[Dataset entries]
_ _ _ _ _ _ _
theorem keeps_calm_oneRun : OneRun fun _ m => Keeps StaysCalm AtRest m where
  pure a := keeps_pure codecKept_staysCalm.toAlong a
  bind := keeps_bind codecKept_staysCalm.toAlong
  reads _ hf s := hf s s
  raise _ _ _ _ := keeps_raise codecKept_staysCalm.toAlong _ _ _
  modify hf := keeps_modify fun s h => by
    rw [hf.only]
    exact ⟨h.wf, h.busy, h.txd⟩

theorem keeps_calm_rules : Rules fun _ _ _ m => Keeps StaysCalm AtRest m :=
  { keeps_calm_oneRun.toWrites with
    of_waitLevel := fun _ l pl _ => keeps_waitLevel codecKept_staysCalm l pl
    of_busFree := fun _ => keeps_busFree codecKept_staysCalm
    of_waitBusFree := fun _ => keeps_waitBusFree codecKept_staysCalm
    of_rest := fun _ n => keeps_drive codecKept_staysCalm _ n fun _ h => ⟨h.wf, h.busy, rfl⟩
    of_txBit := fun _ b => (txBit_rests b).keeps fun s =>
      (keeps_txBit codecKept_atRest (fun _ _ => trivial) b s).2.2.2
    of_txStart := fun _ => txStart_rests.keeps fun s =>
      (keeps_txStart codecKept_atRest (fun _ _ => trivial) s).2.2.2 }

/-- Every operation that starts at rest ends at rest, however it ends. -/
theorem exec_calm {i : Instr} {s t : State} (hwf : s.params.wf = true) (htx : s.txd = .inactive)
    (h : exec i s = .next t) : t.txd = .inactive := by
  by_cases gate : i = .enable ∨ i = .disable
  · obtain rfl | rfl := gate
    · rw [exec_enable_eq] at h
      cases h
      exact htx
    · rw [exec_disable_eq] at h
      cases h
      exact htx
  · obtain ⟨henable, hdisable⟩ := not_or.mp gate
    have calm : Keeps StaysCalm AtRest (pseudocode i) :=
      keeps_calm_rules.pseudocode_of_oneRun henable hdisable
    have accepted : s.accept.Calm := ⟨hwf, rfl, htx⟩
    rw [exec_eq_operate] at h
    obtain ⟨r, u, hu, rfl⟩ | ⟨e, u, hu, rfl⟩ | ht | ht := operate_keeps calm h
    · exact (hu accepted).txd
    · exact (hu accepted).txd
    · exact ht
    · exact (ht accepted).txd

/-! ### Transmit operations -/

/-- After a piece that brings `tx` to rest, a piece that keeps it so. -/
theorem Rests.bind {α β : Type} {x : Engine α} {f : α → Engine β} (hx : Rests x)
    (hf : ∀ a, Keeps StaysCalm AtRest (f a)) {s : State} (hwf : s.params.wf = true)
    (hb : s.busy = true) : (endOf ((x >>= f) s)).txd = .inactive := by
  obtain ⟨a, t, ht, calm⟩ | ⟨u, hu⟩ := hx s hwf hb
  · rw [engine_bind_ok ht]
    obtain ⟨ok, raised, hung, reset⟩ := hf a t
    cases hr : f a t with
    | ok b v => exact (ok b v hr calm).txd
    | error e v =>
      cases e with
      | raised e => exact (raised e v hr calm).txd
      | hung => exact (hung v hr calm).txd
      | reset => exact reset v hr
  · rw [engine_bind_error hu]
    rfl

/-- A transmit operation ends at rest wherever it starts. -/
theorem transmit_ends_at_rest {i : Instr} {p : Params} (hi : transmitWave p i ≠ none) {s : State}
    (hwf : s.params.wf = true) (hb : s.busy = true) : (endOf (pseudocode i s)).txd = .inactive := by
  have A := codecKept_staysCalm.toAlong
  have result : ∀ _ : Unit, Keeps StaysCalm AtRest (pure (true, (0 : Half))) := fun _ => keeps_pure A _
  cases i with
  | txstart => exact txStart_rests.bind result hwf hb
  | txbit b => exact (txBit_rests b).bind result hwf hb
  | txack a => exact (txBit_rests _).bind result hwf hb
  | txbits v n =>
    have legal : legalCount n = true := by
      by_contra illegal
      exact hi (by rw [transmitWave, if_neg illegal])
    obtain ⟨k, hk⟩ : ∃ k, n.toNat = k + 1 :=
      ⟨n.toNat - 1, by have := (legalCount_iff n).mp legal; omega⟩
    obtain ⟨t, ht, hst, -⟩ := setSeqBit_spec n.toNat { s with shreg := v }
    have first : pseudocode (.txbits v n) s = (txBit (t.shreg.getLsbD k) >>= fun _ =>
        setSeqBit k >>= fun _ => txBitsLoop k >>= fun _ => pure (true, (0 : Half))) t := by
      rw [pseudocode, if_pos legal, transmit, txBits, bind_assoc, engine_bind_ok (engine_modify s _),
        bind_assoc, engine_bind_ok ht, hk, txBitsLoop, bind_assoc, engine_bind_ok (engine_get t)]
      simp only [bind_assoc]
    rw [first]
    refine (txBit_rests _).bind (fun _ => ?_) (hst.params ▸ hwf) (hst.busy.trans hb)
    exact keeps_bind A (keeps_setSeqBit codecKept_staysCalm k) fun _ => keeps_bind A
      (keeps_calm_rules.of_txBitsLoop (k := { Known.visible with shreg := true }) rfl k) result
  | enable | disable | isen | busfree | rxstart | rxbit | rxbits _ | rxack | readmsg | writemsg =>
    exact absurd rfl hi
_ _ _ _ _ _ _
### [What you should do]
In the answer, the lines from the first line of the data above through the line containing "exact ⟨h.wf, h.busy, h.txd⟩" must appear exactly as written, with nothing else.

### [Result of this task]
theorem keeps_calm_oneRun : OneRun fun _ m => Keeps StaysCalm AtRest m where
  pure a := keeps_pure codecKept_staysCalm.toAlong a
  bind := keeps_bind codecKept_staysCalm.toAlong
  reads _ hf s := hf s s
  raise _ _ _ _ := keeps_raise codecKept_staysCalm.toAlong _ _ _
  modify hf := keeps_modify fun s h => by
    rw [hf.only]
    exact ⟨h.wf, h.busy, h.txd⟩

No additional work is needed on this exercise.